Attualità Rimini | 14:44 - 28 Giugno 2019 Nel pieno delle vacanze estive Comune e GdF fianco a fianco per stanare i furbetti dell'Ids Nel pieno delle vacanze estive Comune e GdF fianco a fianco per stanare i furbetti dell'Ids.

 Contrasto all’evasione fiscale e licenze commerciali strettamente legate alla regolarità dei pagamenti delle imposte. Sono le due importanti novità che interesseranno presto le strutture ricettive del territorio riminese. Dall’esito dei controlli alle strutture ricettive del comune sono stati recuperati 118 mila euro di mancato versamento dell’imposta di soggiorno (Ids), con denunce presentante da parte dello stesso municipio nei confronti dei recidivi: sono state emesse 52 intimidazioni per un mancato incasso da parte del Comune di 225 mila euro, di cui il 53 per cento già recuperato. Per il restante partirà la procedura di ingiunzione fiscale, con il rischio di pignoramenti e ipoteche. In caso di persistenza, si proseguirà con le denunce alla magistratura penale e contabile.

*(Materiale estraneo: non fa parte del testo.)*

-- ==== Sys2Proof/WellFormed.lean ====
section
/-!
DEFINITION. Which words are commands: the five illegality conditions of 30_encoding.md R65, written
from that rule on the number a word is (of any width `W`), apart from the decoder (R68) of Decode.lean.

An `Instr` needs no check of its own: its only operands are buffer selectors, all four values of which
are legal in a used field (R62), and their bound is in `BufId`. What can be ill-formed is the written
word. (The assembler's lines have their own check, in Machine/Assembly.lean.)
-/

namespace Sys2Proof

/-- The S-format opcodes of R64. -/
def scalarOpcodes : List Nat := [0x01, 0x02, 0x03, 0x04, 0x05, 0x08, 0x09, 0x0A, 0x0B]

/-- The V1-format opcodes of R64. -/
def oneSourceOpcodes : List Nat := [0x10, 0x11]

/-- The V2-format opcodes of R64. -/
def twoSourceOpcodes : List Nat := [0x12, 0x13, 0x14]

/-- R65 (a) does not hold: `data[W-1:16] = 0`. -/
def upperBitsZero {W : Nat} (data : BitVec W) : Bool := data.toNat / 2 ^ 16 == 0

/-- R65 (b) does not hold: `cw[7:0]` is an opcode. -/
def opcodeKnown {W : Nat} (data : BitVec W) : Bool :=
  (scalarOpcodes ++ oneSourceOpcodes ++ twoSourceOpcodes).contains (data.toNat % 2 ^ 8)

/-- R65 (c) does not hold: `cw[15:14] = 0`. -/
def zeroFieldZero {W : Nat} (data : BitVec W) : Bool := data.toNat / 2 ^ 14 % 4 == 0

/-- R65 (d) does not hold: an S-format word has `cw[13:8] = 0`. -/
def scalarFieldsZero {W : Nat} (data : BitVec W) : Bool :=
  !scalarOpcodes.contains (data.toNat % 2 ^ 8) || data.toNat / 2 ^ 8 % 64 == 0

/-- R65 (e) does not hold: a V1-format word has `cw[11:10] = 0`. -/
def oneSourceSbZero {W : Nat} (data : BitVec W) : Bool :=
  !oneSourceOpcodes.contains (data.toNat % 2 ^ 8) || data.toNat / 2 ^ 10 % 4 == 0

/-- A written word is one of the fourteen commands: none of R65 (a) to (e) holds. -/
def wellFormedWord {W : Nat} (data : BitVec W) : Bool :=
  upperBitsZero data && opcodeKnown data && zeroFieldZero data && scalarFieldsZero data
    && oneSourceSbZero data

end Sys2Proof
end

In tutto sono 141 le denunce presentate, cui si affiancano le quasi 90 segnalazioni più gravi e già inviate alla Guardia di Finanza nell’ambito del Protocollo di Intesa sottoscritto nel febbraio. Le stesse Fiamme gialle avevano già segnalato all’autorità giudiziaria contabile 32 titolari di strutture ricettivo-turistiche che hanno omesso di versare al l’Ids riscossa dai clienti per un totale di 400 mila euro. Sono 34 inoltre le sanzioni già comminate ai gestori non in regola con il nuovo portale dell’imposta di soggiorno. Chi non ha fatto la dichiarazione telematica e il riversamento del primo trimestre dovrà pagare una ammenda di 500 per arrivare a racimolare la cifra di 46mila 500 euro.

Nella banca dati delle strutture ricettive saranno inseriti anche gli immobili destinati alle locazioni brevi. A ciascuna verrà assegnato un codice identificativo che comparire sugli annunci pubblicitari: i dati saranno comunicati automaticamente all'Agenzia delle Entrate, rendendo più agevoli i controlli ed impossibile sfuggire al fisco. Senza il codice non sarà più possibile pubblicare le offerte di affitto, pena sanzioni da 500 a 5.000 euro per annuncio a carico del portale. Viene data inoltre la possibilità ai comuni di verificare direttamente i dati inseriti sul portale "Alloggiati Web". Rimini ha infine deciso di subordinare il rilascio di licenze commerciali alla regolarità nei versamenti. (f.v.)